Herausgefordert durch Menschen wie Jeff Jarvis will ich dieses Mal einen etwas offeneren Prozess versuchen, in dem ich meine Ideen und meinen Fortschritt in diesem Blog offenlege und zur Diskussion freigebe.

Mir ist klar, dass – mit den wenigen Lesern, die mein Blog hat – und angesichts der 90-9-1-Pyramide, das Feedback wahrscheinlich eher klein ausfallen wird, aber man kann es ja mal versuchen. Wer weiß, was passiert. Vielleicht passiert auch nichts.

Mein momentanter Stand ist, dass ich mir überlegt habe, den Weg eines Films von der Produktion bis zur Kinoauswertung zu verfolgen und auf jedem Schritt des Weges zu überprüfen, wie stark die digitale Technik dort bereits dominiert (oder nicht) – in einer Mischung aus Interviewstatements und Fakten, die ich aus anderen Veröffentlichungen zum Thema ziehen will. Als sehr inspirierend empfand ich in dieser Hinsicht David Bordwells Blogserie Pandora’s Digital Box, die einen ähnlichen Weg wählt.

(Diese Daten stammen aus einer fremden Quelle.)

-- ==== Sys2Proof/Machine/StCru.lean ====
section
/-! DEFINITION. The state of the crucibles and of the raw leases (R265-R295), and the roles of units (R18-R24). -/

namespace Sys2Proof.Machine

/-- The role of a lane, a crucible or a service core (R18-R24, the ROLE fields of R263 and R294). -/
inductive Role where
  | active | spare | retired
  /-- Takes no new job and enters the spare role, or retires, once it has none (R22, R582). -/
  | leaving | retiring
  | debug
deriving DecidableEq, Repr

/-- One queued raw operation (R289). -/
structure RawOp where
  op   : BitVec 3
  wacc : Bool
  selA : BitVec 16
  selB : BitVec 16
deriving DecidableEq, Repr

/-- One crucible, beside its Thrower core and its operand memory (R271, R283-R295). -/
structure Crucible where
  saggar   : BitVec 12 := 0
  sealRead : Bool := false
  /-- A job, a raw operation or a wipe is running. -/
  busy     : Bool := false
  fault    : BitVec 3 := 0
  /-- CRU_SLOTCFG.LEN. -/
  slotLen  : BitVec 8 := 0x80
  /-- Sealed marks; bit 128 * bank + slot. -/
  sealed   : BitVec 256 := 0
  /-- Open slots that END keeps; same numbering. -/
  retain   : BitVec 256 := 0
  rawSel   : Word := 0
  rawQueue : List RawOp := []
  expired  : Bool := false
  rawFault : Bool := false
  badOp    : Bool := false
  overflow : Bool := false
  actOps   : Word := 0
  actCyc   : BitVec 64 := 0
  actCycHi : Word := 0
  actRaw   : Word := 0
  /-- Operations by the types of R369 (R295). -/
  byType   : FMap Nat := []
  /-- The lease that holds this crucible. -/
  lease    : Option Nat := none
  /-- The job that runs on it. -/
  job      : Option Nat := none
deriving DecidableEq, Repr

/-- One raw lease (R287-R293). -/
structure Lease where
  saggar    : BitVec 12 := 0
  crucibles : List Nat := []
  slotLen   : BitVec 8 := 0
  /-- The handle PK_LEASE_RAW returned. -/
  handle    : BitVec 64 := 0
  /-- Microseconds of the lease limit, and the time it was granted (timebase count). -/
  limit     : BitVec 32 := 0
  granted   : BitVec 48 := 0
  /-- Cycles of each of its crucibles charged so far (R293). -/
  cycles    : Nat := 0
  live      : Bool := false
deriving DecidableEq, Repr

/-- The crucible array as a whole. -/
structure Array_ where
  /-- CRU_GROUP.RAW. -/
  raw     : BitVec 20 := 0
  /-- Clusters that join the raw group and drain (R266). -/
  joining : BitVec 20 := 0
  /-- Whole-operation jobs that hold tokens and wait, in token order; reruns first (R282). -/
  queue   : List Nat := []
deriving DecidableEq, Repr

end Sys2Proof.Machine
end

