-- ==== Sys2Proof/Machine/CmdTal.lean ====
section
/-! DEFINITION. The tally commands and the tally's own events (R196, R201, R362-R380). -/

namespace Sys2Proof.Machine

/-! ### Closing a span -/

/-- Every lease is charged up to now (R293): its cycles so far are a free value. -/
def chargeLeases (s : State) : State :=
  s.vault.leases.foldl (fun s e => if e.2.live then chargeLease e.1 (leaseCycles e.1 s) (s.used 1) else s) s

/-- Closes the open span after so many minutes, leases charged up to the close. -/
def closeNow (span : Nat) (s : State) : State := if s.tal.isOpen then closeSpan span (chargeLeases s) else s

/-- Ticks at which the open span's last minute ends, in UTC. -/
def spanEnd (s : State) : Int := ((s.tal.first.toNat + s.tal.target : Nat) : Int) * minuteTicks

/-- SPAN_CLOSE: the end of the open span's last minute; the next span opens at that instant (R363). The event says that
the time has come: the timebase stands at least there. -/
def execSpanClose (s : State) : Answer :=
  .next (if !s.tal.isOpen then s
    else
      let due := spanEnd s - s.tal.offset
      let s := if (s.pwr.aon.toNat : Int) < due then
        { s with pwr := { s.pwr with aon := BitVec.ofInt 48 due } } else s
      let s := closeNow s.tal.target s
      openSpan s.minute s)

/-- RECORDS_READABLE: the records of the closed spans are signed and journalled; the host is told (R371). -/
def execRecordsReadable (s : State) : Answer :=
  let signing := s.jobs.any fun e => e.2.overhead && e.2.task.isNone
  .next (if signing || decide (s.tal.unreadable = 0) then s
    else notifyGlobal { s with tal := { s.tal with unreadable := 0 } })

/-- ACK_STATE_JOURNAL: the acknowledgement state enters the journal; spans wholly acknowledged under it may leave it
(R380). -/
def execAckStateJournal (s : State) : Answer :=
  .next (if s.tal.ackDue then
    { s with tal := { s.tal with
        ackDue := false, ackJournal := s.tal.acked
        journal := s.tal.journal.filter fun j => notAcked s.tal.acked j.last.toNat ||
          decide (s.minute.toNat < j.first.toNat + 60) } }
  else s)

/-- BYTE_SECOND_TICK: each millisecond, the granules of every saggar add their bytes to its byte-milliseconds (R372). -/
def execByteSecondTick (s : State) : Answer :=
  .next ((List.range 4096).foldl (fun s h =>
    let n := 4096 * mapGet 0 s.lanes.facet h + 65536 * mapGet 0 s.lanes.spill h
    if n = 0 then s
    else
      let c : Charge := { byteMs := (n : Int) }
      chargeSaggar h c (countEngine c s)) s)

/-! ### TAL_READ, TAL_ACK, TAL_GET_SEAL -/

def specTalRead : CmdSpec := { opcode := 0x0700, queue := true, phys := true, lengthOk := (· = 4) }

/-- A broken-seal record. -/
def TallyRecord.broken (r : TallyRecord) : Bool := decide (r.kind = 5) || decide (r.kind = 6)

/-- The records that are readable: those of spans signed and journalled (R371). -/
def readable (s : State) : List TallyRecord := s.tal.records.take (s.tal.records.length - s.tal.unreadable)

def bodyTalRead (rq : Req) (s : State) : CmdRes :=
  let n := rq.field 0 2
  let top := match rq.route with | .queue _ _ => 255 | _ => 7
  if n < 1 ∨ top < n ∨ !rq.rsvd 2 2 then failWith stNotPermitted s
  else
    let rs := (readable s).take n
    match respFits rq (8 + 256 * rs.length) with
    | some st => failWith st s
    | none =>
      let returned := match rs.getLast?, s.tal.returned with
        | some r, some v => some (if v.toNat < r.seq.toNat then r.seq else v)
        | some r, none => some r.seq
        | none, v => v
      .done (if rs.any TallyRecord.broken then stBrokenSeal else stOk) 0
        (leBytes 2 rs.length ++ leBytes 6 0 ++ rs.flatMap recordBytes) { s with tal := { s.tal with returned } }

def execTalRead (rq : Req) (s : State) : Answer := .next (runCommand specTalRead rq (bodyTalRead rq) s)

def specTalAck : CmdSpec := { opcode := 0x0701, queue := true, phys := true, lengthOk := (· = 8) }

def bodyTalAck (rq : Req) (s : State) : CmdRes :=
  let n := rq.field 0 8
  match respFits rq 8 with
  | some st => failWith st s
  | none =>
    if !notAcked s.tal.acked n then .done stOk 0 (leBytes 8 0) s
    else if (match s.tal.returned with | some r => decide (r.toNat < n) | none => true) then failWith stNotPermitted s
    else
      let keep := s.tal.records.filter fun r => decide (n < r.seq.toNat)
      let freed := s.tal.records.length - keep.length
      .done stOk 0 (leBytes 8 freed) (backlogHold { s with tal := { s.tal with
        records := keep, released := s.tal.released + freed, acked := some (BitVec.ofNat 64 n), ackDue := true } })

def execTalAck (rq : Req) (s : State) : Answer := .next (runCommand specTalAck rq (bodyTalAck rq) s)

def specTalGetSeal : CmdSpec := { opcode := 0x0702, phys := true, side := true, lengthOk := (· = 0) }

def bodyTalGetSeal (_rq : Req) (s : State) : CmdRes :=
  let n := s.brokenSeals
  .done (if n = 0 then stOk else stBrokenSeal) 0
    (leBytes 8 s.tal.checkMinute.toNat ++ [if s.tal.checkBroken then 1 else 0] ++ leBytes 7 0 ++ leBytes 4 n ++ leBytes 4 0) s

def execTalGetSeal (rq : Req) (s : State) : Answer := .next (runCommand specTalGetSeal rq (bodyTalGetSeal rq) s)

/-! ### SYS_SET_TIME (R362, R364) -/

def specSysSetTime : CmdSpec := { opcode := 0x0102, phys := true, lengthOk := (· = 16) }

def bodySysSetTime (rq : Req) (s : State) : CmdRes :=
  let ticks : Int := (rq.field 0 8 : Int) * 32768
  let set (s : State) : State :=
    { s with tal := { s.tal with timeSet := true, offset := ticks - (s.pwr.aon.toNat : Int) } }
  if !rq.rsvd 8 8 then failWith stNotPermitted s
  else if !s.tal.isOpen then .done stOk 0 [] (set s)
  else
    let old := s.minute.toNat
    let new := (ticks / minuteTicks).toNat
    if new = old then .done stOk 0 [] (set s)
    else
      let flagged (s : State) : State := { s with tal := { s.tal with flags := s.tal.flags ||| 4 } }
      if old < new then
        let s := set (closeNow s.spanMinutes (flagged s))
        .done stOk 0 [] (openSpan s.minute s)
      else if 3600 * 32768 < spanEnd s - ticks then failWith stNotPermitted s
      else .done stOk 0 [] (set (flagged s))

def execSysSetTime (rq : Req) (s : State) : Answer := .next (runCommand specSysSetTime rq (bodySysSetTime rq) s)


end Sys2Proof.Machine
end

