-- ==== Sys2Proof/Machine/Units.lean ====
section
/-! DEFINITION. The roles of lanes, crucibles and service cores: rotation, qualification, retirement (R18-R24, R266, R532,
R536). -/

namespace Sys2Proof

/-- The class number of R531. -/
def UnitClass.code : UnitClass → Nat | .lane => 0 | .crucible => 1 | .service => 2

end Sys2Proof

namespace Sys2Proof.Machine

/-- A unit is marked unqualified. -/
def unqualified (cls : UnitClass) (i : Nat) (s : State) : Bool :=
  match cls with
  | .lane => s.bst.unqualLane.getLsbD i
  | .crucible => s.bst.unqualCru.getLsbD i
  | .service => s.bst.unqualSvc.getLsbD i

def setUnqualified (cls : UnitClass) (i : Nat) (v : Bool) (s : State) : State :=
  match cls with
  | .lane => { s with bst := { s.bst with unqualLane := setBit s.bst.unqualLane i v } }
  | .crucible => { s with bst := { s.bst with unqualCru := setBit s.bst.unqualCru i v } }
  | .service => { s with bst := { s.bst with unqualSvc := setBit s.bst.unqualSvc i v } }

/-- A unit runs a job, a raw lease or a service request. -/
def unitBusy (cls : UnitClass) (i : Nat) (s : State) : Bool :=
  match cls with
  | .lane => (s.lane i).busy
  | .crucible => (s.crucible i).busy || (s.crucible i).lease.isSome
  | .service => false

/-- The request whose slice runs on a unit. -/
def sliceOn (cls : UnitClass) (i : Nat) (s : State) : Option Nat :=
  s.bst.running.find? fun id =>
    decide ((s.request id).cls.toNat = cls.code) && decide ((s.request id).unit.toNat = i)

/-- A unit is wanted for work: a slice on it gives way. -/
def claimUnit (cls : UnitClass) (i : Nat) (s : State) : State :=
  match sliceOn cls i s with | some id => displace id s | none => s

/-- A request enters the queue under the next id (R537). -/
def enqueue (r : BstRequest) (s : State) : Nat × State :=
  let id := s.bst.ids + 1
  (id, ({ s with bst := { s.bst with ids := id, waiting := s.bst.waiting ++ [id] } }).setRequest id r)

/-- A unit enters the spare role, scrubbed; its whole set of slices is due (R23, R532). -/
def enterSpare (cls : UnitClass) (i : Nat) (s : State) : State :=
  let u := unitNumber cls i
  let s := (scrubUnit u s).setRole u .spare
  (enqueue { cls := BitVec.ofNat 8 cls.code, index := BitVec.ofNat 16 i, slice := 0xFFFF, scheduled := true } s).2

/-- An outgoing unit takes no new job; it enters the spare role once it has none (R22). -/
def leaveActive (cls : UnitClass) (i : Nat) (s : State) : State :=
  if unitBusy cls i s then s.setRole (unitNumber cls i) .leaving else enterSpare cls i s

/-- Units that were leaving and have no job left enter the spare role, and clusters that join the raw group enter it once
no job is left in them (R22, R266). -/
def settleRoles (s : State) : State :=
  let leaving := s.roles.filter fun e => decide (e.2 = .leaving)
  let s := leaving.foldl (fun s e =>
    let cls : UnitClass := if e.1 < 100 then .lane else if e.1 < 1000 then .service else .crucible
    let i := if e.1 < 100 then e.1 else if e.1 < 1000 then e.1 - 100 else e.1 - 1000
    if unitBusy cls i s then s else enterSpare cls i s) s
  (List.range 20).foldl (fun s c =>
    if s.arr.joining.getLsbD c && !((List.range 8).any fun k => (s.crucible (8 * c + k)).busy) then
      let s := (List.range 8).foldl (fun s k => wipe (8 * c + k) 0 s) s
      { s with arr := { s.arr with raw := setBit s.arr.raw c true, joining := setBit s.arr.joining c false } }
    else s) s

/-- A rotation of R22: the incoming spare unit is scrubbed and active, then the outgoing one leaves. -/
def rotate (cls : UnitClass) (incoming outgoing : Nat) (s : State) : State :=
  let a := unitNumber cls incoming
  let s := claimUnit cls incoming s
  leaveActive cls outgoing ((scrubUnit a s).setRole a .active)

/-- The lowest spare unit of a class that is qualified. -/
def lowestSpare (cls : UnitClass) (s : State) : Option Nat :=
  firstBelow (unitCount cls) fun i => decide (s.role (unitNumber cls i) = .spare) && !unqualified cls i s

/-- SPARE_ROTATION: the control pair moves the spare role from one unit of a class to another (R22, R267). -/
def execSpareRotation (cls : UnitClass) (incoming outgoing : BitVec 8) (s : State) : Answer :=
  let i := incoming.toNat
  let o := outgoing.toNat
  let raw (n : Nat) : Bool := decide (cls = .crucible) && inRaw s n
  let ok := decide (i < unitCount cls) && decide (o < unitCount cls) &&
    decide (s.role (unitNumber cls i) = .spare) && decide (s.role (unitNumber cls o) = .active) &&
    !unqualified cls i s && !(raw o && ((s.crucible o).lease.isSome ||
      (List.range 160).any fun n => raw n && decide (s.role (1000 + n) = .spare)))
  .next (if ok then rotate cls i o s else s)

/-- A unit that detected a fault: another takes its role, it enters the spare role unqualified, and its qualification is
queued (R536). -/
def faultUnit (cls : UnitClass) (i : Nat) (s : State) : State :=
  let u := unitNumber cls i
  let s := match sliceOn cls i s with | some id => displace id s | none => s
  let s := setUnqualified cls i true s
  let s :=
    if s.role u = .active then
      (match lowestSpare cls s with
        | some n => let a := unitNumber cls n
                    (scrubUnit a (claimUnit cls n s)).setRole a .active
        | none => s).setRole u .spare
    else s
  (enqueue { cls := BitVec.ofNat 8 cls.code, index := BitVec.ofNat 16 i, slice := 0xFFFF, qualify := true } (scrubUnit u s)).2

/-- A unit is retired: out of both roles for good (R24). Requests that name it read expired (R535). -/
def retireUnit (cls : UnitClass) (i : Nat) (s : State) : State :=
  let u := unitNumber cls i
  let named (id : Nat) : Bool := decide ((s.request id).cls.toNat = cls.code) && decide ((s.request id).index.toNat = i)
  let gone := (s.bst.waiting ++ s.bst.running).filter named
  let s := gone.foldl (fun s id => s.setRequest id { s.request id with state := 5, hours := s.lcs.hours }) s
  let s := { s with bst := { s.bst with
    waiting := s.bst.waiting.filter (!gone.contains ·), running := s.bst.running.filter (!gone.contains ·)
    done := (gone ++ s.bst.done).take 256 } }
  setUnqualified cls i false ((scrubUnit u s).setRole u .retired)

/-- Active units of a class. -/
def activeCount (cls : UnitClass) (s : State) : Nat :=
  countBelow (unitCount cls) fun i => decide (s.role (unitNumber cls i) = .active) || decide (s.role (unitNumber cls i) = .leaving)

/-- The hook after each job: traffic keys whose jobs have ended go, and roles settle (R22, R266, R319). -/
def afterJob (s : State) : State := settleRoles (reapTraffic s)

end Sys2Proof.Machine
end

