def bodyUnitRecalibrate (rq : Req) (passes : Bool) (s : State) : CmdRes :=
  let cls := rq.field 0 1
  let i := rq.field 2 2
  if 2 < cls ∨ !rq.rsvd 1 1 then failWith stNotPermitted s
  else if cls = 0 then
    (if 11 < i then failWith stNotPermitted s
     else if 10 ≤ i then .done stOk 0 [] (retrainLink s)
     else if s.pwr.unlocked.getLsbD (if i % 2 = 0 then i + 1 else i - 1) then failWith stBusy s
     else .done stOk 0 [] s)
  else if cls = 1 then
    (if 15 < i ∨ !s.msub.trained.getLsbD i then failWith stNotPermitted s
     else if s.msub.retrain.isSome then failWith stBusy s
     else .wait { rq, effected := true, work := [.retrain] } (startRetrain i (some s.taskIds) s))
  else if 7 < i ∨ (!s.ent.failed.getLsbD i ∧ s.pairsInUse = 4) then failWith stNotPermitted s
  else .done stOk 0 [] (recalPair i passes s)

def execUnitRecalibrate (rq : Req) (passes : Bool) (s : State) : Answer :=
  .next (runCommand specUnitRecalibrate rq (bodyUnitRecalibrate rq passes) s)

/-! ### Service modules (R586-R590) -/

def moduleRange : Nat := 4112

/-- The module a handle names for the saggar id of a header. -/
def findModule (h : BitVec 64) (s : State) : Option Nat :=
  match handleOk 0x8E moduleRange s.vault.modGens s h with
  | some i => if (mapGet ({} : Module) s.vault.modules i).live then some i else none
  | none => none

def moduleHandle (s : State) (i : Nat) : BitVec 64 := mkHandle 0x8E (mapGet 0 s.vault.modGens i) s.vault.epoch.toNat i

/-- Checks 1 of R588 on an image and the header's saggar id. -/
def imageOk (img : List Byte) (n : Nat) (sag : BitVec 16) : Bool :=
  let f (off k : Nat) : Nat := leField img off k
  let ring := f 2 1
  let g := f 6 2
  let c := f 16 4
  let d := f 20 4
  decide (f 0 2 = 1) && (decide (ring = 2) || decide (ring = 3)) && decide (1 ≤ g) && decide (g ≤ 64) &&
    decide (c % 4 = 0) && ((List.range g).all fun i => decide (f (64 + 4 * i) 4 < c) && decide (f (64 + 4 * i) 4 % 4 = 0)) &&
    decide (1 ≤ f 24 4) && decide (f 24 4 ≤ 100000) && decide (f 32 4 = n) && decide (n = 64 + 4 * g + c + d + 96) &&
    decide (f 4 2 = sag.toNat) && (decide (ring = 3) == decide (sag ≠ 0xFFFF))

/-- Another command on the module table, or an update, runs. -/
def modulesBusy (s : State) : Bool :=
  updateRuns s || (s.tasks.any fun e => decide (e.2.opcode = 0x0F10) || decide (e.2.opcode = 0x0F11))

def specModLoad : CmdSpec := { opcode := 0x0F10, scope := .either, phys := true, lengthOk := (· = 16) }

def bodyModLoad (rq : Req) (s : State) : CmdRes :=
  let n := rq.field 8 4
  let img := padTo n rq.data
  let f (off k : Nat) : Nat := leField img off k
  let ring := f 2 1
  let size := f 16 4 + f 20 4
  let ring2 := s.vault.modules.filter fun e => decide (e.2.ring = 2)
  let taken (i : Nat) : Bool :=
    (mapGet ({} : Module) s.vault.modules i).live || decide (255 < mapGet 0 s.vault.modGens i)
  if !rq.rsvd 12 4 then failWith stNotPermitted s
  else if rq.dmaFails then .done stInternal 1 [] (raiseEvent 20 (detail [(2, dmaFn rq s), (2, 0), (4, 0x0F10)]) s)
  else if !imageOk img n rq.saggar ∨ (ring = 3 ∧ !(s.saggar rq.saggar.toNat).policy.getLsbD 4) ∨
      Config.romVersion.toNat < f 28 4 then failWith stNotPermitted s
  else if s.item 0x0A00 = [] ∨
      !stdVerify 0x102 1 0 (s.item 0x0A00) (img.drop (n - 96)) (stdHash 9 48 (img.take (n - 96))) then failWith stAuthFail s
  else if (ring = 2 ∧ (16 ≤ ring2.length ∨ 49152 < ring2.foldl (fun k e => k + e.2.size) 0 + size)) ∨
      (ring = 3 ∧ ((s.vault.modules.any fun e => decide (e.2.saggar = rq.saggar)) ∨ 32768 < size)) then failWith stLimit s
  else if modulesBusy s then failWith stBusy s
  else match firstBelow moduleRange fun i => !taken i with
  | none => failWith stLimit s
  | some i =>
    let m : Module :=
      { live := true, ring := BitVec.ofNat 2 ring, saggar := rq.saggar, gates := f 6 2, limit := BitVec.ofNat 32 (f 24 4)
        image := img, size, order := s.vault.modules.foldl (fun k e => max k (e.2.order + 1)) 0 }
    let s := { s with vault := { s.vault with modules := mapPut s.vault.modules i m } }
    .done stOk 0 (leBytes 8 (moduleHandle s i).toNat) s

def execModLoad (rq : Req) (s : State) : Answer := .next (runCommand specModLoad rq (bodyModLoad rq) s)

/-- Calls of a module in flight. -/
def callsOf (i : Nat) (s : State) : List Nat :=
  (s.tasks.filter fun e => decide (e.2.opcode = 0x0F12) && decide (e.2.note.head? = some i)).map (·.1)

def specModUnload : CmdSpec := { opcode := 0x0F11, scope := .either, phys := true, lengthOk := (· = 8) }

def bodyModUnload (rq : Req) (s : State) : CmdRes :=
  match findModule (Req64 rq 0) s with
  | none => failWith stBadHandle s
  | some i =>
    if (mapGet ({} : Module) s.vault.modules i).saggar ≠ rq.saggar then failWith stBadHandle s
    else if modulesBusy s then failWith stBusy s
    else
      let calls := callsOf i s
      let s := dropModule i s
      if calls = [] then .done stOk 0 [] s else .wait { rq, effected := true, work := [.drain calls] } s

def execModUnload (rq : Req) (s : State) : Answer := .next (runCommand specModUnload rq (bodyModUnload rq) s)

def specModCall : CmdSpec := { opcode := 0x0F12, scope := .saggar, owner := true, queue := true, lengthOk := (16 ≤ ·) }

/-- The end of a call with its output (R589). -/
def callReturns (rq : Req) (status : BitVec 32) (length : Nat) (output : List Byte) (s : State) : CmdRes :=
  if 16384 < length then .done stInternal 3 [] s
  else match respFits rq (8 + length) with
  | some st => failWith st s
  | none => .done stOk 0 (leBytes 4 status.toNat ++ leBytes 4 length ++ padTo length output) s

def bodyModCall (rq : Req) (outcome : ModuleOutcome) (s : State) : CmdRes :=
  let n := rq.field 12 4
  if rq.payload.length ≠ 16 + n ∨ 16384 < n then failWith stBadLength s
  else match findModule (Req64 rq 0) s with
  | none => failWith stBadHandle s
  | some i =>
    let m : Module := mapGet {} s.vault.modules i
    if m.ring = 3 ∧ m.saggar ≠ rq.saggar then failWith stBadHandle s
    else if m.gates ≤ rq.field 8 2 ∨ !rq.rsvd 10 2 then failWith stNotPermitted s
    else match outcome with
    | .returned status length output => callReturns rq status length output s
    | .faulted => .done stInternal 3 [] s
    | .coreLost => .done stInternal 2 [] s
    | .runs => .wait { rq, effected := true, work := [.call], note := [i] } s

def execModCall (rq : Req) (outcome : ModuleOutcome) (s : State) : Answer :=
  .next (runCommand specModCall rq (bodyModCall rq outcome) s)

/-- MODULE_CALL_TIMEOUT: the limit of a call that runs passes (R589). -/
def execModuleCallTimeout (call : Nat) (s : State) : Answer :=
  let t := s.task call
  .next (if t.opcode = 0x0F12 ∧ t.work = [.call] then finishTask call stLimit 0 [] s else s)

end Sys2Proof.Machine
end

Ich fange mit der Produktionsseite an. Heute habe ich mehrere Filmschulen, die deutsche Produzentenallianz und zwei Dokumentarfilmer angeschrieben und um Interviews gebeten. Diese Woche nehme ich mir die letzten zwei Jahrgänge des “Filmecho” vor und suche Artikel zum Thema. Wenn ich mich auf dem Produktionsterrain sicher fühle, ist die Postproduktion und Auswertung dran.

Klingt das sinnvoll? Ich werde (hoffentlich) in Blogeinträgen von meinem Fortschritt berichten, gesammelte Ideen in den Raum werfen und auf Feedback hoffen (das dann später im Artikel durch Nennung gedankt wird). Wenn jemand jetzt schon etwas beitragen will, immer her damit. Was immer hilft ist auch: weitererzählen, vielleicht landet das work in progress so bei jemandem, der etwas dazu beitragen möchte.